Stored data entries
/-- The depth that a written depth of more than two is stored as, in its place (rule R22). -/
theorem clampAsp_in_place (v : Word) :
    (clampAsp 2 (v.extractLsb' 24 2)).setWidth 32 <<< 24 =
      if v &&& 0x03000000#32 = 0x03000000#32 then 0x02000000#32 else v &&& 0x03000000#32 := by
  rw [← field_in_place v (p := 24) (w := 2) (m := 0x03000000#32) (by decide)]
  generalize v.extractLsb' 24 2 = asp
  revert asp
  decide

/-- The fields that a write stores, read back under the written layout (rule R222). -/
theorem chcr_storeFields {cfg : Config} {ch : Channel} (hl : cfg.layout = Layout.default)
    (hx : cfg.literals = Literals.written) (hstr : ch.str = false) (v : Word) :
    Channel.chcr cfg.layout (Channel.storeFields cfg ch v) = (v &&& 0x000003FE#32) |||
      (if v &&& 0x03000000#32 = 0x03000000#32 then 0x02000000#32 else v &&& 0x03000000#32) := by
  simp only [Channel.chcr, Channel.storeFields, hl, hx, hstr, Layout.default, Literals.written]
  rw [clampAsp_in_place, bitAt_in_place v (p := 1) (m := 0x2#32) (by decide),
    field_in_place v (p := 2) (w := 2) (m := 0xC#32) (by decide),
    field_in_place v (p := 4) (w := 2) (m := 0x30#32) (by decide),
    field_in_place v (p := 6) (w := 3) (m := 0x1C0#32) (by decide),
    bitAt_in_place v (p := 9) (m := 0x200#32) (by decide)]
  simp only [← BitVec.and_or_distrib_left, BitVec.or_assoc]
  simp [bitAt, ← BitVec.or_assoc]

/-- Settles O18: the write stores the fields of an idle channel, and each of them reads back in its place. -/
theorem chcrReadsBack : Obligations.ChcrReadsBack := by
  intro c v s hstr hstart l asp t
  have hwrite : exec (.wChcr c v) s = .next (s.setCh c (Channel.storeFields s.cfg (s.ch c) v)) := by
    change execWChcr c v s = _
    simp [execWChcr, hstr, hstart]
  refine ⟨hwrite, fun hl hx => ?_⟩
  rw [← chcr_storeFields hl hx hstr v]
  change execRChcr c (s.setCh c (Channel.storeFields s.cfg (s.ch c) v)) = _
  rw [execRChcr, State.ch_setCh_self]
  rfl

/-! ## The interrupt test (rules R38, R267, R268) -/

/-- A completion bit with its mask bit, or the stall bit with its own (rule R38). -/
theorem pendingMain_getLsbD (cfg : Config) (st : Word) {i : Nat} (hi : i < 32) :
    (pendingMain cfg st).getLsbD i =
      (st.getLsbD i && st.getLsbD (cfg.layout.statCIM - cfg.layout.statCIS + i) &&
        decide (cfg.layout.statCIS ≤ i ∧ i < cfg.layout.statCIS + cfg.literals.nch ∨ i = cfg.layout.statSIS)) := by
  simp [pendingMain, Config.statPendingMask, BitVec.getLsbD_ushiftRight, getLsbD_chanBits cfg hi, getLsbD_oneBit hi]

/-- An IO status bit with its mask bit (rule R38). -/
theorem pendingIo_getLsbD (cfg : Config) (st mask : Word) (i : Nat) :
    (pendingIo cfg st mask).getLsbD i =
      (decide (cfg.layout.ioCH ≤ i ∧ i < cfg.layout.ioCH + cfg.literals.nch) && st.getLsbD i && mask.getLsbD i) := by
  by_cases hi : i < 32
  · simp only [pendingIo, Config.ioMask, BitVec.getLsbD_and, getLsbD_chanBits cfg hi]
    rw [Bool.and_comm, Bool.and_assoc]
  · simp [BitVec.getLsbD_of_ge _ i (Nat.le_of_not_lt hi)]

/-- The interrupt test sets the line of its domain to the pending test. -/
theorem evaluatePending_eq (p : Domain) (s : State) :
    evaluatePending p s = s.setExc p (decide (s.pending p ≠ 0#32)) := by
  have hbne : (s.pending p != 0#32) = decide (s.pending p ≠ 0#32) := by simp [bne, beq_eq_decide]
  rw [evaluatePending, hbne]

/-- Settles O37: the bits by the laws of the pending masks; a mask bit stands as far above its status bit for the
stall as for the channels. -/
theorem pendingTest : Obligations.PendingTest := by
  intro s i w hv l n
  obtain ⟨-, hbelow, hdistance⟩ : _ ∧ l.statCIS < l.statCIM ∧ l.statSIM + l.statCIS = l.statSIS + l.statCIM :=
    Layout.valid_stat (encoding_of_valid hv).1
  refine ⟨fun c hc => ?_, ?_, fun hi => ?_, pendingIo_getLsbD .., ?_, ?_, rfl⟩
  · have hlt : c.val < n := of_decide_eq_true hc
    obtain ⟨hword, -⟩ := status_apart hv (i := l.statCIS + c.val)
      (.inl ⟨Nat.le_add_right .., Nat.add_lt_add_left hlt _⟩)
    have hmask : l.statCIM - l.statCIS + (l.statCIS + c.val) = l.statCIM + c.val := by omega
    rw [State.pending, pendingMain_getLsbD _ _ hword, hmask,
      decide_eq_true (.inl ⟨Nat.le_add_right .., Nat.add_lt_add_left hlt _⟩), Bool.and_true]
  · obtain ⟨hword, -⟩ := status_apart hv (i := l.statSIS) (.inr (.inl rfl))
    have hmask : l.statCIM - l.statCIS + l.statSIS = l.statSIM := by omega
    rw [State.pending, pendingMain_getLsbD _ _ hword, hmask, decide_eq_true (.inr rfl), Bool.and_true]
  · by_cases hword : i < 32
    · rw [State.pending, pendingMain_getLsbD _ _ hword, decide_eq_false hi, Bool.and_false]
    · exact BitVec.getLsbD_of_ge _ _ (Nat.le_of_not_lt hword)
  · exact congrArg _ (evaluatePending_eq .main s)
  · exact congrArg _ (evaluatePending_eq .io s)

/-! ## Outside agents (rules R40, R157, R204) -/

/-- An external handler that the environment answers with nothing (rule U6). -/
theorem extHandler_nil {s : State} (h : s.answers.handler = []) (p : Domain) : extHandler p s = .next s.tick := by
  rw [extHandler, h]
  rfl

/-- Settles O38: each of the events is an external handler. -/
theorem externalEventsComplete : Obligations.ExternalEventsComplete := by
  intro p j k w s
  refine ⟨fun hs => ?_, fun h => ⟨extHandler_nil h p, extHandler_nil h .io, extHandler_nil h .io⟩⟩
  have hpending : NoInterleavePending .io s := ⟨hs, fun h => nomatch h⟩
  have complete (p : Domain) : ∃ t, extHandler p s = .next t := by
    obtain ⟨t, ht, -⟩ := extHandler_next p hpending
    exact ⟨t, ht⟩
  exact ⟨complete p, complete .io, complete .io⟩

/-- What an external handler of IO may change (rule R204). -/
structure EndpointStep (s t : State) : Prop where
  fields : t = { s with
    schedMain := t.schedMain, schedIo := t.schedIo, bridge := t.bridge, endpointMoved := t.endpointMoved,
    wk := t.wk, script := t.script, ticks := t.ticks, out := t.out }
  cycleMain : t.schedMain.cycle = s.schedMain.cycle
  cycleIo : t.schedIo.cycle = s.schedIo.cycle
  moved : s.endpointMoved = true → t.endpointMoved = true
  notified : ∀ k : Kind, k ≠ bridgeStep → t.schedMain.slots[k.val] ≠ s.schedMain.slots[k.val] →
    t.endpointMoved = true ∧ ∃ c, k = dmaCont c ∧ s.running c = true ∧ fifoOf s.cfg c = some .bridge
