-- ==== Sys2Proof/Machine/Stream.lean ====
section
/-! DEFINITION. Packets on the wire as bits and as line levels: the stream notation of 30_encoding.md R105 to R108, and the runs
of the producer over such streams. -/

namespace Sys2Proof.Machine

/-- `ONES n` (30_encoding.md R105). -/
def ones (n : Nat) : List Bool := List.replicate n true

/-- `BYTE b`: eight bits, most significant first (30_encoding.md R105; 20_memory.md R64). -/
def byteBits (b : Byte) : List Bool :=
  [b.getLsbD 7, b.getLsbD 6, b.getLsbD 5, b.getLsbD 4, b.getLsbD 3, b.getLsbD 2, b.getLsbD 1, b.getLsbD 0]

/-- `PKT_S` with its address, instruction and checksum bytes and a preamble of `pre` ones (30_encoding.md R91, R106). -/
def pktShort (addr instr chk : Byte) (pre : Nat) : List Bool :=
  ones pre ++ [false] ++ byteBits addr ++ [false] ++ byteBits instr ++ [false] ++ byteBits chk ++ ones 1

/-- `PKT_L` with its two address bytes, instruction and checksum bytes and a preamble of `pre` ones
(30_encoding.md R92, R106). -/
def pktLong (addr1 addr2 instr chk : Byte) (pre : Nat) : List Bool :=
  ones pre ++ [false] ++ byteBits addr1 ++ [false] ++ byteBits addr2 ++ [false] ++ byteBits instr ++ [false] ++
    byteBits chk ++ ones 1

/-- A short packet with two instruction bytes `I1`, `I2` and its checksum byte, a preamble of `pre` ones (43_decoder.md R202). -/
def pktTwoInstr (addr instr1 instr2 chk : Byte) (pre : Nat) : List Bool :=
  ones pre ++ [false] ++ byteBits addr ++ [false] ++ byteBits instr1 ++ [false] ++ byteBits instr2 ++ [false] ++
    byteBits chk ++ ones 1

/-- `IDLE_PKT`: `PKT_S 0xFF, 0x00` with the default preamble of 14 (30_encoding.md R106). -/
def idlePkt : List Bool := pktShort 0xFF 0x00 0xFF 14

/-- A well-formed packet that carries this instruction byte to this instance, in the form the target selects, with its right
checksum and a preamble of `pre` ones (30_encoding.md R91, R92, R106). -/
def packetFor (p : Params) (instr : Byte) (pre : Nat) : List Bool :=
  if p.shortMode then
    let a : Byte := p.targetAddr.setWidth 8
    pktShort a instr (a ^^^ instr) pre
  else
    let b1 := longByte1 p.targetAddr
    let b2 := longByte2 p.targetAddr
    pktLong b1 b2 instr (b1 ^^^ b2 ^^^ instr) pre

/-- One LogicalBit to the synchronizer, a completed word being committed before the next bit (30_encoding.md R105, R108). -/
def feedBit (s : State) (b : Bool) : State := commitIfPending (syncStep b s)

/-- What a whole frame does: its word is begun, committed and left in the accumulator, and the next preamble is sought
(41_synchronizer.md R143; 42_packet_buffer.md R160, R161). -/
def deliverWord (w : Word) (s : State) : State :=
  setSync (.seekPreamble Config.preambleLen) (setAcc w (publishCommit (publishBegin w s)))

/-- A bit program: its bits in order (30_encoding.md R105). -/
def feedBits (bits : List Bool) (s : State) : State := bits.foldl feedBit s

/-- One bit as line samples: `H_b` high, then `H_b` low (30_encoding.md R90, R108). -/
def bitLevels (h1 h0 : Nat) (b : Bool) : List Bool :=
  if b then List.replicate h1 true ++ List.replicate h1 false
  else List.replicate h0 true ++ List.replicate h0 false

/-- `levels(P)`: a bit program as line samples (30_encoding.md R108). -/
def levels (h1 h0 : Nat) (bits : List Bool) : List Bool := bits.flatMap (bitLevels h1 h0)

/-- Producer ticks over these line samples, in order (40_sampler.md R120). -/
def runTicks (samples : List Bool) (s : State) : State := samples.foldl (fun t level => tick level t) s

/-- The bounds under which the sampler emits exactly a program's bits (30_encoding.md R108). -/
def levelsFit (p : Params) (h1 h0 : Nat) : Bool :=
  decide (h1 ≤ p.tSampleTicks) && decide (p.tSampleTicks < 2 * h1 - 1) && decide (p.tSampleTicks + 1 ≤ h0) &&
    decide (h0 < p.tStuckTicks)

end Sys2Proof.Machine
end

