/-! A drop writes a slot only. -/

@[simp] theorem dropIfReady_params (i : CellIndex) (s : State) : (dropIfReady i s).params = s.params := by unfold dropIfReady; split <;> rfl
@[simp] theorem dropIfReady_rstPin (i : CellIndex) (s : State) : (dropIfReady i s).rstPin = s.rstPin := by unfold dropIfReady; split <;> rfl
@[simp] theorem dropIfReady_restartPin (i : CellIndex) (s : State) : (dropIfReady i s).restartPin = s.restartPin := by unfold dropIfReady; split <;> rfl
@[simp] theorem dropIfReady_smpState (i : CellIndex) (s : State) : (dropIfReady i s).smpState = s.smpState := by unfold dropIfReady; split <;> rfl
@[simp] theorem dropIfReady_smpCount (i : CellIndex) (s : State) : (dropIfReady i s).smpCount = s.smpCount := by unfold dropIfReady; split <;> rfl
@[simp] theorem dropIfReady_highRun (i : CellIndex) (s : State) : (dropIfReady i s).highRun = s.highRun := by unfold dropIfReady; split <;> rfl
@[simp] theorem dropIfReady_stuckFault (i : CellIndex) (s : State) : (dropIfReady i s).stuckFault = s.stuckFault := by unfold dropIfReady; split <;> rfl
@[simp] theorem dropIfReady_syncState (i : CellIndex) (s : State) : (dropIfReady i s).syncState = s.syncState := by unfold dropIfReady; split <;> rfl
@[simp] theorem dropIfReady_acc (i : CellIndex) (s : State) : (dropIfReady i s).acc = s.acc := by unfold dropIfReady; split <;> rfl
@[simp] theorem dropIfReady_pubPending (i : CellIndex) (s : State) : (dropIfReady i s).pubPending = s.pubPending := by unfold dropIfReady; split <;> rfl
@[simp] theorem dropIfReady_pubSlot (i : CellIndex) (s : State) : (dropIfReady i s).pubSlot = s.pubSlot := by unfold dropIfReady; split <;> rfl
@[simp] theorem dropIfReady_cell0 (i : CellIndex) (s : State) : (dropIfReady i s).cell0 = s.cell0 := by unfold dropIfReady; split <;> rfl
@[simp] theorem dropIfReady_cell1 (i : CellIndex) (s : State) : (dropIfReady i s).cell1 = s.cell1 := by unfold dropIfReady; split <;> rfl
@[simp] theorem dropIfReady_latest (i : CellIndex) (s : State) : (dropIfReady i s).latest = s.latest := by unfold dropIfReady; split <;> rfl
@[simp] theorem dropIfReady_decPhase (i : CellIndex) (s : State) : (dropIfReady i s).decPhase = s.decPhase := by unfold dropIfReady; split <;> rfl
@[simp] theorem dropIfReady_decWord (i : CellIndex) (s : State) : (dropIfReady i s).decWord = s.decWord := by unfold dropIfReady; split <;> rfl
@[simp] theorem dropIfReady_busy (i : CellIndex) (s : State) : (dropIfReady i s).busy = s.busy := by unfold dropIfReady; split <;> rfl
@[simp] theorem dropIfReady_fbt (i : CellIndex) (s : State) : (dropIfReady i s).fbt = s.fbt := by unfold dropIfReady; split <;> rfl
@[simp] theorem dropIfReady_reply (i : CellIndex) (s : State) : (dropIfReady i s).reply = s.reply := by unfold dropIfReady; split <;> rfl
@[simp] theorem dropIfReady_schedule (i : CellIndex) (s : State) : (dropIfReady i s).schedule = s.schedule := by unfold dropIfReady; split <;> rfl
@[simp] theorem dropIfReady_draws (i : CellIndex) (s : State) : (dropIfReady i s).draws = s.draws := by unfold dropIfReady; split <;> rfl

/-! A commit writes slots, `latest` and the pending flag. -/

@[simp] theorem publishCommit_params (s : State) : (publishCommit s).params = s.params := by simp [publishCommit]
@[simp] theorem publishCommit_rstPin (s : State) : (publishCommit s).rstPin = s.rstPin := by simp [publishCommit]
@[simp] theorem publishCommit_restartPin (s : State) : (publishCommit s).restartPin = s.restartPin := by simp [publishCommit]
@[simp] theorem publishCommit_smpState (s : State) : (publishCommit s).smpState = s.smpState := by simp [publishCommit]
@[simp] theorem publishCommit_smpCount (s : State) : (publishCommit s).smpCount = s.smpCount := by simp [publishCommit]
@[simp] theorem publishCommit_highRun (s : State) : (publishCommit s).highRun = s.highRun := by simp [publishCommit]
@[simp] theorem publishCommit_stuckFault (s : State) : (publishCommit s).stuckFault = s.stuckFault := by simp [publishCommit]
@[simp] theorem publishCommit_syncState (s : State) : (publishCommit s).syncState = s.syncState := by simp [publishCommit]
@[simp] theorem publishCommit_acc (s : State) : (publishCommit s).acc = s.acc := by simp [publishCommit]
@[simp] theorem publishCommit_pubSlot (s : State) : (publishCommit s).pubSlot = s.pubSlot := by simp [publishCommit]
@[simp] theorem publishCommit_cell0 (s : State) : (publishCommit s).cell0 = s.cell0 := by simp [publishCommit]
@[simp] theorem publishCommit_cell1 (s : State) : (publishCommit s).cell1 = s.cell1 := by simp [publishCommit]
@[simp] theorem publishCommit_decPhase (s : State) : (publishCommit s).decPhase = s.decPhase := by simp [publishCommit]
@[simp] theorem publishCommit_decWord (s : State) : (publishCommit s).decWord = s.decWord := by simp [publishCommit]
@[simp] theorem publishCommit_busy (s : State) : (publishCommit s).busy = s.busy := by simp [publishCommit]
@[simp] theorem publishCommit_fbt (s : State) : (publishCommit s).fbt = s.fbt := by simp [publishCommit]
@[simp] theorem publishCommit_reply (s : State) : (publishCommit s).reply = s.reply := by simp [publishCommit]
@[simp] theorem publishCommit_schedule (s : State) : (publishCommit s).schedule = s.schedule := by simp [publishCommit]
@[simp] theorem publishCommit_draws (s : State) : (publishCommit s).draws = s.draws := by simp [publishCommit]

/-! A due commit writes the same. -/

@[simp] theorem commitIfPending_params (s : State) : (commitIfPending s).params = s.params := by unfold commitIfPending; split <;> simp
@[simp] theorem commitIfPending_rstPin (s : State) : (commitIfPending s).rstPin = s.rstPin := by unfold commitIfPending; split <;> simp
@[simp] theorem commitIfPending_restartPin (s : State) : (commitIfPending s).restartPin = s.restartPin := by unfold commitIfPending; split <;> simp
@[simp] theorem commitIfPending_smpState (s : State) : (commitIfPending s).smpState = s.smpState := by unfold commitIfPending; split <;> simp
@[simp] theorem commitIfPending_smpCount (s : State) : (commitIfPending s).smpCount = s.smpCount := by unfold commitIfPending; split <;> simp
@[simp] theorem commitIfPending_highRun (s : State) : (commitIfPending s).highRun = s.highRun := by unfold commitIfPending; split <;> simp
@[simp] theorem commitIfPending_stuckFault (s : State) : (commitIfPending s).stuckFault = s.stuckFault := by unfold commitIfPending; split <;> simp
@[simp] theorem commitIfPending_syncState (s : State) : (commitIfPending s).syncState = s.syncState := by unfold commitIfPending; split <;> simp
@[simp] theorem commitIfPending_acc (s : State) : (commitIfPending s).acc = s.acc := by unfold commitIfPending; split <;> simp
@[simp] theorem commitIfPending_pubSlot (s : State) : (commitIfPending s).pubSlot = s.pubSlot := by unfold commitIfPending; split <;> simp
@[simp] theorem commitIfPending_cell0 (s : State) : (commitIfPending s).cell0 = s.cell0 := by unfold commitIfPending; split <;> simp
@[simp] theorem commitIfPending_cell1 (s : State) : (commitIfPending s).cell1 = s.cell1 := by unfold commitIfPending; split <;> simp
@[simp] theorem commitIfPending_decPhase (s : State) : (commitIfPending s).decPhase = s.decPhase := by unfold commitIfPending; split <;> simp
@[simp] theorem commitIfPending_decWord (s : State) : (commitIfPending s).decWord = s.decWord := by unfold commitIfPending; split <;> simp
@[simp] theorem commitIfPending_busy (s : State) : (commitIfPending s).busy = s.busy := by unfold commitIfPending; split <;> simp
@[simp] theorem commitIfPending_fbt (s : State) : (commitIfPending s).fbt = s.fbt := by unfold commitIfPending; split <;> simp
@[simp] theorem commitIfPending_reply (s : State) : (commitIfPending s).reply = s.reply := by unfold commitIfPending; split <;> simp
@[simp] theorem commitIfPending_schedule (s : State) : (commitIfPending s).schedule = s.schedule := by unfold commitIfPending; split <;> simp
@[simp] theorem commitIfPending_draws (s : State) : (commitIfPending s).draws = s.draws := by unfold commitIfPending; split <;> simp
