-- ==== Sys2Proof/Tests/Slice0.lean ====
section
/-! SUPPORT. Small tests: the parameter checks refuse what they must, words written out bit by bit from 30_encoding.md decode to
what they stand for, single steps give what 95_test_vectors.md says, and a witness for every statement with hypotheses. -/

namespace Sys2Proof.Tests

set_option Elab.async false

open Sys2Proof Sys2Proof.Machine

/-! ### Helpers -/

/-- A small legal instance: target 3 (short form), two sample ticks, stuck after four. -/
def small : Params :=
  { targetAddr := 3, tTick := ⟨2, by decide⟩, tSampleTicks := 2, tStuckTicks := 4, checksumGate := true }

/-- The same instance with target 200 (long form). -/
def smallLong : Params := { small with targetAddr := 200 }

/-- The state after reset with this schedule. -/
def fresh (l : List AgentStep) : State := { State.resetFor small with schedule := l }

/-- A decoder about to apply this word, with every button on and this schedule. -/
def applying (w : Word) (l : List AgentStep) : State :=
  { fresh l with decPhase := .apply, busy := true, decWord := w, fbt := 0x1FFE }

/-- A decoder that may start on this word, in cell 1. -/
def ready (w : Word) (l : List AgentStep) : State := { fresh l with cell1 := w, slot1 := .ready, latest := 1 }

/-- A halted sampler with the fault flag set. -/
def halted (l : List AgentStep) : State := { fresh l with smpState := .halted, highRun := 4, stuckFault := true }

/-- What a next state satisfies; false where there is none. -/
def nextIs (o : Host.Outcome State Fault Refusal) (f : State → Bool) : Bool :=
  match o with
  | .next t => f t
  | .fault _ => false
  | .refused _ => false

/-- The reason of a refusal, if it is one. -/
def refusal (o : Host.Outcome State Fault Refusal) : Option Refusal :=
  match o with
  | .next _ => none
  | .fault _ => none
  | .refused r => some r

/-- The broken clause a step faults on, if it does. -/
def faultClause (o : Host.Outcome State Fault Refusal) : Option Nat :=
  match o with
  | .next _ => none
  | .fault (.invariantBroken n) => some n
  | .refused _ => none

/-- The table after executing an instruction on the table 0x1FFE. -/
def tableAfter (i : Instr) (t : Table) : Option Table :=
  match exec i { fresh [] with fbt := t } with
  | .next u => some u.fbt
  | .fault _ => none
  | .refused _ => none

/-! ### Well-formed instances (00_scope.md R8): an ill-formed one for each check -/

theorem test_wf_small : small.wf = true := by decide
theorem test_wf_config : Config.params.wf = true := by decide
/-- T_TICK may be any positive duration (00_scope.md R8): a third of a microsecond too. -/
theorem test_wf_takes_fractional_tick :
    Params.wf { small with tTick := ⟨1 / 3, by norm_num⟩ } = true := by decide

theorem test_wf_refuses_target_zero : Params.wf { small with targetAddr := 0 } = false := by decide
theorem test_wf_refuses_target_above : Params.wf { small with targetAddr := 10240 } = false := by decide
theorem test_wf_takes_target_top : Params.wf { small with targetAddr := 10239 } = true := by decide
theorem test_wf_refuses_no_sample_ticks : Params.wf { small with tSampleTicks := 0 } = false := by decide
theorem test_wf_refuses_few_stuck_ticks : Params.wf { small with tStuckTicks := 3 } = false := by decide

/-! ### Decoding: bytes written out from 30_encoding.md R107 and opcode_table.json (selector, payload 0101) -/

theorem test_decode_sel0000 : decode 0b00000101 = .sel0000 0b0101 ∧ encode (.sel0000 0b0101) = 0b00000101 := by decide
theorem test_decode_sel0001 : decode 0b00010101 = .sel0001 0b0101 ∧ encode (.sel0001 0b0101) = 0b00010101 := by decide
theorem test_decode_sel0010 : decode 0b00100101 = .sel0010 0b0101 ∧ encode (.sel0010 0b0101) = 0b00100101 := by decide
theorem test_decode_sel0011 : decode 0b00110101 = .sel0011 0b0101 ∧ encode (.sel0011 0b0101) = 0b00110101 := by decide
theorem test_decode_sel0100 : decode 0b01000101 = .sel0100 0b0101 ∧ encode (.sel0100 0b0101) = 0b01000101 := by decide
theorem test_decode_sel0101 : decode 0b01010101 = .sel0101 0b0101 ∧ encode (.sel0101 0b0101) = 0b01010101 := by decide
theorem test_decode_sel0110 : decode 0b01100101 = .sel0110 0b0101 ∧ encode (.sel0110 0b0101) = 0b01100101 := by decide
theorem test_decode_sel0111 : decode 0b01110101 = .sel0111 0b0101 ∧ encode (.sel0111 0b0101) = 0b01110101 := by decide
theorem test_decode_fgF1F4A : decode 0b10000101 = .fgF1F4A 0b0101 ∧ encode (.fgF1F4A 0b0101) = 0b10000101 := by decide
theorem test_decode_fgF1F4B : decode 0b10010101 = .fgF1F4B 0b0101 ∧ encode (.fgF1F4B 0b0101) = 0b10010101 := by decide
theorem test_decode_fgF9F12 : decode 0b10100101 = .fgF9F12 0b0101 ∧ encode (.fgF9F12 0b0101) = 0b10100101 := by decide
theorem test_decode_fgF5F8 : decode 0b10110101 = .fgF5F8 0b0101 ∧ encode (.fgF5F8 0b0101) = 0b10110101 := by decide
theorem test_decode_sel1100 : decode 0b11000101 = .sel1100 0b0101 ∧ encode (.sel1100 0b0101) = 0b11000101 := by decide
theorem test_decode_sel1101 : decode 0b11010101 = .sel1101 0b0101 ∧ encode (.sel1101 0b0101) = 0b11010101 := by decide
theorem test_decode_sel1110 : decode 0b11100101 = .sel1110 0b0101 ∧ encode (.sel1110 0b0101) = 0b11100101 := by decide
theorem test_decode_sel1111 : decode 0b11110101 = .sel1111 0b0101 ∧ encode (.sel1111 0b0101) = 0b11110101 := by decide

(Task brief)
Take from the entries every line that has the string "interrupt".

(Response to the task)
/-! ## The interrupt test (rules R38, R267, R268) -/
/-- The interrupt test sets the line of its domain to the pending test. -/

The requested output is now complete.